Read The Cowards Online

Authors: Josef Skvorecky

The Cowards (21 page)

‘Anyhow, so there I was sauntering along behind Trudy and the fat one and I was wearing a great pair of shoes with thick white rubber soles and my pants were so tight I could almost feel them stretching. On went the girls with me right behind them. They stopped in front of shop windows and I was biding my time, waiting for the fat one to finally go into some store so I could talk to Trudy. But they just kept going along arm in arm and didn’t split up. Then all of a sudden, they turned and headed back towards me. Trudy frowned and looked stiff as a spinster when I said, “
Guten Tag
,” and sailed right past me without a word. That cooled me off a bit. I didn’t want to make
a big scene. So I decided I’d better just take it in my stride and so I walked on a little and then turned, too. I tailed them for about half an hour. Every once in a while Trudy would look back, spot me, scowl, and then face front again. I had a bad scare once when two officers suddenly came out of a store – big guys, with Iron Crosses, spiffy uniforms, super-Teutons. They stopped to chat with the girls and Trudy turned and gave me such a dirty look I thought, oh, oh, she’s going to tell the officers, and I thought maybe I’d better take off fast. Nothing happened, though, and I was glad I hadn’t run away because that must have impressed her. In fact, I think that was probably the main reason she finally talked to me after all.
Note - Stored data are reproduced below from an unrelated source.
/-- Every local write of the core's order applied, in order; the remote ones stay. -/
def State.flushOrder (s : State) (c : Nat) : State :=
  let ws := (s.core c).order
  let s := ws.foldl (fun s w => s.applyWrite c w) s
  s.modCore c fun x => { x with order := ws.filter fun w => (s.localSector w).isNone }

/-- The local writes of one sector applied, in order. -/
def State.flushSector (s : State) (c sec : Nat) : State :=
  let ws := (s.core c).order
  let mine := ws.filter fun w => s.localSector w == some sec
  let s := mine.foldl (fun s w => s.applyWrite c w) s
  s.modCore c fun x => { x with order := ws.filter fun w => s.localSector w != some sec }

/-- Table 16.4: the new value, or none where a cas writes nothing. -/
def atomNew (o : AtomOp) (wide : Bool) (x y d : Nat) : Option Nat :=
  let n := if wide then 64 else 32
  let sx : Int := (BitVec.ofNat n x).toInt
  let sy : Int := (BitVec.ofNat n y).toInt
  match o with
  | .add => some ((x + y) % 2 ^ n)
  | .min => some (if sy < sx then y else x)
  | .max => some (if sx < sy then y else x)
  | .and => some (x &&& y)
  | .or => some (x ||| y)
  | .xor => some (x ^^^ y)
  | .xchg => some y
  | .cas => if x = d then some y else none

def AtomWork.bytes : AtomWork → Nat
  | .op _ wide => if wide then 8 else 4
  | .cas128 => 16

/-- One read-modify-write at its home (R97, R310, R315): the old value, and the bytes written where it writes;
none where the sector is poisoned, and nothing changes (R313). -/
def State.rmwHome (s : State) (w : AtomWork) (pa y cmp : Nat) : State × Option (Nat × List Byte) :=
  let s := s.homeFill (pa / 64)
  if s.poisoned (pa / 64) then (s, none)
  else
    let n := w.bytes
    let x := s.homeNat pa n
    let new := match w with
      | .op o wide => atomNew o wide x y cmp
      | .cas128 => if x = cmp then some y else none
    match new with
    | none => (s, some (x, []))
    | some v =>
      let bs := natLe n (v % 2 ^ (8 * n))
      ((sectorParts pa bs).foldl (fun s p => s.hbmAsk p.1 true) (s.homeWrite pa bs), some (x, bs))

/-- A core's local read-modify-write: its own earlier stores of the sector first, its L1 copy after. -/
def State.rmw (s : State) (c : Nat) (w : AtomWork) (pa y cmp : Nat) : State × Option Nat :=
  match (s.flushSector c (pa / 64)).rmwHome w pa y cmp with
  | (s, none) => (s, none)
  | (s, some (x, bs)) => ((sectorParts pa bs).foldl (fun s p => s.l1Update c p.1 p.2) s, some x)

/-- Another core has an atomic to a line at the head of a team's queue: a home-performed atomic of the core may find it
queued ahead of its own (R318). -/
def State.rivalAtomic (s : State) (c line : Nat) : Bool :=
  s.teams.any fun p => p.1 / 16 != c && (match p.2.sq with
    | ⟨_, .atomic _ _ _ ls, _, _, _, _⟩ :: _ => ls.any fun x => x.pa / 128 == line
    | _ => false)

/-- Where a local atomic is performed (R317, R318): with a counter below 2 in a held copy, which takes or
finds the line, else at the home, which recalls the line from its holder. Which of two queued atomics the home has
ahead is a free choice (entry 1), and so is the line that gives way where 16 are held: DESIGN CHOICE (entry 11). DESIGN CHOICE
(entry 75): an ARED that finds its line held by its own core leaves it held, and lowers the counter as for a line found held. -/
def State.placeAtomic (s : State) (c pa : Nat) (ared : Bool) : State :=
  let line := pa / 128
  let i := predIndex line
  let x := s.core c
  let p := (PMap.get? x.pred i).getD 0
  let s := s.recallFor c line
  if PMap.has x.held line then
    s.modCore c fun x => { x with pred := PMap.set x.pred i (if p = 0 then 0 else p - 1) }
  else if ared || 2 ≤ p.toNat then
    if s.rivalAtomic c line then
      let s := s.tick
      if Config.pick s.fresh % 2 = 1 then s.modCore c fun x => x.contend line else s
    else s
  else if x.held.length < Config.heldLines then s.modCore c fun x => { x with held := PMap.set x.held line s.cycle }
  else
    let s := s.tick
    let out := ((x.held[Config.pick s.fresh % x.held.length]?).map (·.1)).getD line
    s.modCore c fun x => { x with held := PMap.set (PMap.del x.held out) line s.cycle }
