def bfxuOf (a b : Word) : Word := BitVec.ofNat 32 (a.toNat / 2 ^ (fieldOf b).1 % 2 ^ (fieldOf b).2)
def bfxOf (a b : Word) : Word := if (fieldOf b).2 = 0 then 0 else signFrom (bfxuOf a b) ((fieldOf b).2 - 1)
def bfiOf (a b d : Word) : Word :=
  let m : Word := BitVec.ofNat 32 (2 ^ (fieldOf b).2 - 1)
  (d &&& ~~~(m <<< (fieldOf b).1)) ||| ((a &&& m) <<< (fieldOf b).1)

/-- A 32-bit word of class int with two sources. -/
def State.int32 (s : State) (i : Instr) (f : AB) (g : Word → Word → Word) : Host.Outcome State Fault Refusal :=
  s.compute i f.z .no [src1 f.a, src1 f.b, dstP f.d false] fun t =>
    t.result .int f.d f.n 1 (t.fun2 false false f.a f.b fun a b => up (g (low a) (low b)))

def execBfx (f : AB) (s : State) := s.int32 (.bfx f) f bfxOf
def execBfxu (f : AB) (s : State) := s.int32 (.bfxu f) f bfxuOf
def execBfi (f : AB) (s : State) :=
  s.compute (.bfi f) f.z .no [src1 f.a, src1 f.b, src1 f.d, dstP f.d false] fun t =>
    t.result .int f.d f.n 1 (t.fun3 false false f.a f.b f.d fun a b d => up (bfiOf (low a) (low b) (low d)))

/-! Compare and select (R205, R212, R213). -/

def Team.flagsOf (t : Team) (g : Nat → Bool) : List (Nat × Bool) := t.parts.map fun l => (l, g l)

def execCmp (k : BitVec 3) (c : Cond) (a b : Opd) (w z : Bool) (s : State) :=
  s.compute (.cmp k c a b w z) z .no [srcP a w, srcP b w] fun t =>
    t.setFlags k (t.flagsOf fun l => condHolds c w (t.read w l a).val (t.read w l b).val)

def execCmpImm (k c : BitVec 3) (a : Opd) (imm : BitVec 12) (z : Bool) (s : State) :=
  s.compute (.cmpImm k c a imm z) z .no [src1 a] fun t =>
    t.setFlags k (t.flagsOf fun l => condHolds (immCond c) false (t.read false l a).val (up (t.imm true imm)))

def execSel (f : ABW) (k : BitVec 3) (s : State) :=
  s.compute (.sel f k) f.z .no (usesABW f) fun t =>
    t.result .int f.d f.n (regsOf f.w) (t.each fun l =>
      let x := t.read f.w l f.a
      let y := t.read f.w l f.b
      ⟨if t.flag l k then x.val else y.val, x.taint || y.taint⟩)

/-! Moves, windows, flags and addresses (R214 to R217). -/

def execMov (f : AW) (s : State) := s.alu1 (.mov f) f f.w id

def execMovi (d : Opd) (imm : BitVec 12) (n z : Bool) (s : State) :=
  s.compute (.movi d imm n z) z .no [dstP d false] fun t =>
    t.result .int d n 1 (t.each fun _ => ⟨up (t.imm true imm), false⟩)

def execSetix (a : Opd) (z : Bool) (s : State) :=
  s.compute (.setix a z) z .no [srcOnce a] fun t => { t with ix := (t.read32 t.first a).setWidth 9 }

def execSetsix (a : Opd) (z : Bool) (s : State) :=
  s.compute (.setsix a z) z .no [srcOnce a] fun t => { t with six := (t.read32 t.first a).setWidth 6 }

def execSetixImm (imm : BitVec 9) (z : Bool) (s : State) :=
  s.compute (.setixImm imm z) z .no [] fun t => { t with ix := imm }

def execSetsixImm (imm : BitVec 6) (z : Bool) (s : State) :=
  s.compute (.setsixImm imm z) z .no [] fun t => { t with six := imm }

def execKand (f : K3) (s : State) :=
  s.compute (.kand f) f.z .no [] fun t => t.setFlags f.d (t.flagsOf fun l => t.flag l f.a && t.flag l f.b)
def execKor (f : K3) (s : State) :=
  s.compute (.kor f) f.z .no [] fun t => t.setFlags f.d (t.flagsOf fun l => t.flag l f.a || t.flag l f.b)
def execKnot (f : K2) (s : State) :=
  s.compute (.knot f) f.z .no [] fun t => t.setFlags f.d (t.flagsOf fun l => !t.flag l f.a)
def execKmov (f : K2) (s : State) :=
  s.compute (.kmov f) f.z .no [] fun t => t.setFlags f.d (t.flagsOf fun l => t.flag l f.a)

/-- LEA: the low word of the LEA word's own address plus the immediate. -/
def execLea (d : Opd) (imm : BitVec 12) (n z : Bool) (s : State) :=
  s.compute (.lea d imm n z) z .no [dstP d false] fun t =>
    t.result .addr d n 1 (t.each fun _ => ⟨up (low (t.pc + (t.imm true imm).signExtend 64)), false⟩)

end Sys2Proof.Machine
end

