-- ==== Sys2Proof/Machine/CopyEngine.lean ====
section
/-! DEFINITION. The copy engine: issue, start, index batches, rows, failed rows; and the sharing groups
(R134, R138, R139, R162 to R178). -/

namespace Sys2Proof.Machine

/-! The checks at issue (R164, R165). -/

/-- A descriptor field with a rejected value (Tables 9.4 to 9.6). -/
def Copy.rejected (x : Copy) : Bool :=
  2 ^ 9 ≤ x.ctl || x.swz = 3 || (x.swz != 0 && !x.ssp && !x.dsp) ||
  (x.ssp && (x.kind == .tfill || x.num 1 != 0)) || (x.kind == .tfill && x.num 1 != 0) ||
  (x.dsp && x.num 3 != 0) || (x.isp && x.strided) ||
  x.rowLen = 0 || 1048576 < x.rowLen ||
  (if x.strided then
     x.n1 = 0 || x.n2 = 0 || x.n3 = 0 || 2 ^ 16 ≤ x.num 7 || 65535 < x.n1 * x.n2 * x.n3
   else (x.isp && x.num 7 != 0) || x.num 8 = 0 || 2 ^ 16 ≤ x.num 8)

/-- The strides that the swizzled side uses with a count above 1 (R165). -/
def Copy.swzStrides (x : Copy) : List Int :=
  let d := x.dsp
  if x.strided then
    ([(8, x.n1), (10, x.n2), (12, x.n3)] : List (Nat × Nat)).filterMap fun p =>
      if 1 < p.2 then some (x.word (if d then p.1 + 1 else p.1)).toInt else none
  else
    let table := if x.kind == .tgath then !d else d
    if table then (if 1 < x.tRows then [(x.num 10 : Int)] else [])
    else (if 1 < x.rows then [(x.num 11 : Int)] else [])

/-- The misaligned address of an index list or a swizzled side. -/
def Copy.misaligned (x : Copy) : Option Nat :=
  if !x.strided && x.idxBase % 4 != 0 then some x.idxBase
  else if x.swz = 0 then none
  else
    let base := if x.dsp then x.dst else x.src
    if base % 128 != 0 || x.swzStrides.any (· % 128 != 0) then some base else none

/-- The extent of a strided side: its lowest and highest byte over the corners of the index space. -/
def Copy.corners (x : Copy) (base k : Nat) : Int × Int :=
  let part (n i : Nat) : Int × Int :=
    let e : Int := ((n : Int) - 1) * (x.word i).toInt
    (min 0 e, max 0 e)
  let a := part x.n1 k
  let b := part x.n2 (k + 2)
  let c := part x.n3 (k + 4)
  ((base : Int) + a.1 + b.1 + c.1, (base : Int) + a.2 + b.2 + c.2 + x.rowLen - 1)

/-- Rows at a pitch from a base. -/
def rowExtent (base n pitch len : Nat) : Int × Int := ((base : Int), (base : Int) + ((n : Int) - 1) * pitch + len - 1)

/-- The sides of a copy: in scratchpad or not, the access, the extent. DESIGN CHOICE (entry 25): where several fail one check of
R165, the source traps before the destination and both before the index list. -/
def Copy.sides (x : Copy) : List (Bool × Access × Int × Int) :=
  match x.kind with
  | .tcopy => [(x.ssp, .read, x.corners x.src 8), (x.dsp, .write, x.corners x.dst 9)]
  | .tfill => [(x.dsp, .write, x.corners x.dst 9)]
  | .tgath =>
    (if x.tRows = 0 then [] else [(x.ssp, .read, rowExtent x.src x.tRows (x.num 10) x.rowLen)]) ++
    [(x.dsp, .write, rowExtent x.dst x.rows (x.num 11) x.rowLen), (x.isp, .read, rowExtent x.idxBase x.rows 4 4)]
  | .tscat =>
    [(x.ssp, .read, rowExtent x.src x.rows (x.num 11) x.rowLen)] ++
    (if x.tRows = 0 then [] else [(x.dsp, .write, rowExtent x.dst x.tRows (x.num 10) x.rowLen)]) ++
    [(x.isp, .read, rowExtent x.idxBase x.rows 4 4)]

/-- The first non-canonical address of a global extent. -/
def sideNonCanonical (e : Int × Int) : Option Nat :=
  if e.1 < 0 then some (sideWrap false e.1)
  else if 2 ^ 56 ≤ e.2 then some (max e.1.toNat (2 ^ 56)) else none

/-- Where the region that holds a scratchpad address ends. -/
def State.padEnd (s : State) (b : Block) (m a o : Nat) : Nat :=
  if a < 0x80000000 then b.spBytes else a - o + ((s.block? m).map (·.spBytes)).getD 0

/-- The trap of a scratchpad extent: at its first byte that reaches nothing (R165, Table 7.3). -/
def State.padExtent (s : State) (c : Nat) (acc : Access) (e : Int × Int) : Option Trap :=
  let lo := sideWrap true e.1
  let at_ (a : Nat) : Option Trap :=
    (s.padTrap c acc a).map fun x => { cause := x.1, kind := .precise, addr := a, xfault := x.2 }
  match at_ lo, s.block? c with
  | some k, _ => some k
  | none, none => none
  | none, some b =>
    match s.padAt c b lo with
    | .pool m o _ => if (lo : Int) + (e.2 - e.1) < s.padEnd b m lo o then none else at_ (s.padEnd b m lo o)
    | .trap .. => none

/-- The checks of a copy, in order. -/
def State.copyTrap (s : State) (c : Nat) (x : Copy) : Option Trap :=
  if x.rejected then some (plainTrap .illegalInstruction)
  else match x.misaligned with
  | some a => some { plainTrap .misaligned with addr := a }
  | none =>
    match x.sides.findSome? fun d => if d.1 then none else sideNonCanonical (d.2.2.1, d.2.2.2) with
    | some a => some { plainTrap .nonCanonical with addr := a }
    | none => x.sides.findSome? fun d => if d.1 then s.padExtent c d.2.1 (d.2.2.1, d.2.2.2) else none

/-! Issue (R162, R163). -/

/-- The copies that have a place. -/
def Block.places (b : Block) : Nat := (b.copies.filter (·.admitted)).length

/-- The blocks that stand in the slots of a core's quadrant, by their serial numbers. -/
def State.serialsOf (s : State) (c : Nat) : PMap Nat :=
  (List.range Config.coresPerQuadrant).filterMap fun k =>
    (s.block? (coreQuadrant c * Config.coresPerQuadrant + k)).map fun b => (k, b.serial)

/-- The copy a word describes. -/
def Team.copyOf (t : Team) (team : Nat) (kind : CopyKind) (a : Opd) (id : Nat) (admitted : Bool) (serials : PMap Nat) :
    Copy where
  id := id
  team := team
  seq := t.seq
  kind := kind
  desc := (List.range (if kind == .tcopy || kind == .tfill then 14 else 12)).map fun i => BitVec.ofNat 32 (t.descWord a i)
  p1 := t.p1
  admitted := admitted
  started := false
  mark := t.sync
  issued := 0
  base := 0
  done := []
  batch := 0
  idx := []
  ibuf := []
  iwait := 0
  ibad := false
  flight := []
  released := []
  wrote := []
  failed := []
  counts := true
  serials := serials
  revoked := 0
  pc := t.wordPc

/-- A copy issues: where no place is free its word stays at issue until COPY_QUEUE_ADMIT. -/
def State.copyEffect (s : State) (c t : Nat) (tm : Team) (z : Bool) (kind : CopyKind) (a : Opd) : State :=
  if tm.second then
    if (s.teamCopies c t).any fun x => !x.admitted && x.counts then s else s.finish c t z
  else
    let s' := s.tick
    let free := ((s.block? c).map fun b => decide (b.places < Config.copies)).getD false
    let x := tm.copyOf t kind a s'.fresh free (s.serialsOf c)
    match s.copyTrap c x with
    | some k => s.raise c t k
    | none =>
      let s := (s'.modBlock c fun b => { b with copies := b.copies ++ [x] }).setTeam c t { tm with seq := tm.seq + 1, second := !free }
      if free then s.refreshPresence.finish c t z else s

def State.copyWord (s : State) (i : Instr) (kind : CopyKind) (a : Opd) (z : Bool) : Host.Outcome State Fault Refusal :=
  s.issue i z .no [srcN a (if kind == .tcopy || kind == .tfill then 14 else 12)] fun c t tm s =>
    if tm.fenced then s else s.copyEffect c t tm z kind a

def execTcopy (a : Opd) (z : Bool) (s : State) := s.copyWord (.tcopy a z) .tcopy a z
def execTgath (a : Opd) (z : Bool) (s : State) := s.copyWord (.tgath a z) .tgath a z
def execTscat (a : Opd) (z : Bool) (s : State) := s.copyWord (.tscat a z) .tscat a z
def execTfill (a : Opd) (z : Bool) (s : State) := s.copyWord (.tfill a z) .tfill a z

/-! The engine's own state. -/

def State.copy? (s : State) (c id : Nat) : Option Copy := (s.block? c).bind fun b => b.copies.find? (·.id == id)
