-- ==== Sys2Proof/Machine/Harbour.lean ====
section
/-! DEFINITION. The Harbour's commands: the front that every command passes, and what each does (R79 to R93,
R105). -/

namespace Sys2Proof.Machine

/-! Commands of one word of effect. -/

def rejected : CmdOut := .reply stRejected []

/-- A payload word is zero. -/
def zeroAt (w : List Word) (i : Nat) : Bool := wordAt w i == 0

/-- The core's clearing (R38): its next block finds its pool zero. -/
def State.clearCore (s : State) (c : Nat) : State :=
  s.modCore c fun x =>
    { x with
      lastCtx := none, l1 := [], tlb := [], pred := []
      trace := { x.trace with wrptr := 0, buf := [], pcbase := [], lostNow := 0 } }

/-- A block asked to stop at its safe points (R406). -/
def State.askStop (s : State) (c : Nat) (giveUp : Bool) : State :=
  let s := s.modBlock c fun b => { b with
    stopping := true, stopAt := if b.stopping then b.stopAt else s.cycle, giveUp := b.giveUp || giveUp }
  (s.liveTeams c).foldl (fun s t => s.modTeam c t fun tm => { tm with stopReq := true }) s

def State.partEntry (s : State) (core : Nat) : BitVec 16 := (PMap.get? s.part core).getD 0

/-- The contexts with V = 1 of some entries. -/
def entryCtxs (es : List (BitVec 16)) : List Nat := (es.filterMap fun e => if e.getLsbD 15 then some (e.toNat % 256) else none).eraseDups

/-- PART_WRITE (R37, R86). -/
def State.cmdPartWrite (s : State) (c : Cmd) (w : List Word) : State × CmdOut :=
  let core := bits (wordAt w 0) 0 8
  let e : BitVec 16 := BitVec.ofNat 16 (bits (wordAt w 1) 0 16) &&& 0x80FF
  if wordAt w 0 ≥ 256 || wordAt w 1 ≥ 65536 || core ≥ Config.cores then (s, rejected)
  else if e.getLsbD 15 && !PMap.has s.ctxs (e.toNat % 256) then (s, rejected)
  else
    let e := if (s.core core).withdrawn then e &&& 0x00FF else e
    let old := s.partEntry core
    let s := if old = e then s else (entryCtxs [old, e]).foldl (fun s x => s.loseArmed x) s
    let s := { s with part := PMap.set s.part core e }
    let taken := match s.block? core with
      | some b => !(e.getLsbD 15 && e.toNat % 256 == b.ctx)
      | none => false
    if taken then ({ s.askStop core true with partPend := s.partPend ++ [⟨c, core, e⟩] }, .hold)
    else if s.partPend.any (·.core == core) then ({ s with partPend := s.partPend ++ [⟨c, core, e⟩] }, .hold)
    else (s, .reply stOk [])

/-- 16-bit entries as words, padded to a multiple of 8 bytes. -/
def packEntries : List (BitVec 16) → List Word
  | [] => []
  | [a] => [a.setWidth 32, 0]
  | [a, b] => [b ++ a, 0]
  | [a, b, x] => [b ++ a, x.setWidth 32]
  | a :: b :: x :: y :: r => (b ++ a) :: (y ++ x) :: packEntries r

/-- PART_READ. -/
def State.cmdPartRead (s : State) (w : List Word) : CmdOut :=
  let first := bits (wordAt w 0) 0 8
  let n := bits (wordAt w 0) 8 8
  if wordAt w 0 ≥ 65536 || !zeroAt w 1 || n = 0 || n > 192 || first + n > 192 then rejected
  else .reply stOk (packEntries ((List.range n).map fun i => s.partEntry (first + i)))

/-! Free rows (R71, R72, R87). -/

/-- The row-banks of a granule range, in every stack. -/
def inGranules (first n key : Nat) : Bool := decide (first ≤ key % 2 ^ 21) && decide (key % 2 ^ 21 < first + n)
def paInGranules (first n pa : Nat) : Bool := decide (first ≤ rbOf pa) && decide (rbOf pa < first + n)

/-- Granules declared free: no cache keeps anything of them, and nothing of them is kept in the rows. -/
def State.freeSet (s : State) (first n : Nat) : State :=
  let off (pa : Nat) : Bool := !paInGranules first n pa
  let keys := (List.range 8).flatMap fun k => (List.range n).map fun i => k * 2 ^ 21 + (first + i)
  State.hbmPump { s with
    freeRows := keys ++ s.freeRows.filter fun k => !inGranules first n k
    l2 := s.l2.filter fun p => off p.1
    l2Lines := s.l2Lines.map fun (p : Nat × List L2Line) => (p.1, p.2.filter fun x => off (128 * x.line))
    l2Whole := s.l2Whole.filter fun x => off (64 * x)
    hbmReqs := s.hbmReqs.filter fun r => off (64 * r.sector)
    hbmWait := s.hbmWait.filter fun r => off (64 * r.sector)
    cores := s.cores.map fun (p : Nat × Core) => (p.1,
      (p.2.held.filter fun x => !off (128 * x.1)).foldl (fun (x : Core) h => x.recall h.1 s.cycle)
        { p.2 with l1 := p.2.l1.filter fun x => off (64 * x.1) }) }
‘It was in front of the movie theatre. The two officers said good-bye to them,
heiled
Hitler, and clicked their heels. There was this big picture poster of Hans Albers in front of the theatre and I saw Trudy saying something to the fat one, who answered
“Gut”
and went into the lobby. As soon as she was gone, I headed straight over to Trudy, who spun around like she’d just been waiting for me to try. When I came up to her, before I could get a word out, she said, “Why are you following me?” in a funny tone of voice – not so much unfriendly as sort of sad or reproving. “
Ich liebe Sie
,” I said promptly, but she didn’t say a word. “
Ich liebe Sie
,” I went on. “I’m madly in love with you and think of you all the time.” And still she didn’t say anything. It was getting kind of embarrassing for me because my German wasn’t so great that it couldn’t get worse, especially when there was only this one thing to talk about. Then, just when I’d run out of words and had stopped talking too, she looked at me and spoke in that patient voice of hers, using the same clichés as the night before. “
Schauen Sie
,” she said, “
es hat wirklich keinen Zweck
. I believe you do really like me, but, really, there’s just no point.” I gave her a passionate look and stepped in closer and said,
“Sagen Sie mir, ist es wirklich die Rasse
? Only
die Rasse? Nur die Nation?”
but this time she didn’t react like a fanatic Nazi the way she had the night before and she answered calmly, “
Ja
,” and I said, “It’s that important?” Again she said, “
Ja
,” very short and sweet, looking at me patiently and sympathetically, as if she was sort
of sorry for me. I took her hand and said – and it seemed to me it sounded better in German than in Czech, or maybe this time I really meant it – I said, or rather sighed, as they say in novels,
“Ich muss Sie sehen! Ich muss Sie sprechen!”
She jerked her hand away fast and looked around and in a quick whisper said, “
Das ist unmöglich
,” but I went right on. “
Ich muss, ich muss, bitte, bitte
, otherwise I’ll go mad.” She made a face and all of a sudden her eyes didn’t look so sure any more; she kept on glancing around nervously and again, but even quieter this time, she said,
“Nein, es geht nicht, wirklich nicht,”
which fired me up again and after I’d panted out a few more of those urgent
bitte, bitte’s
all at once she said, “
Gut, ich komme
, but only once, we’ve got to get this cleared up.” Then she glanced around again. The fat one was coming back now so she said quickly, “At the corner, tomorrow night at eight!” Then she turned around and called to her friend, “
Also, hast du’s?
” and they linked arms. I knew which corner she meant.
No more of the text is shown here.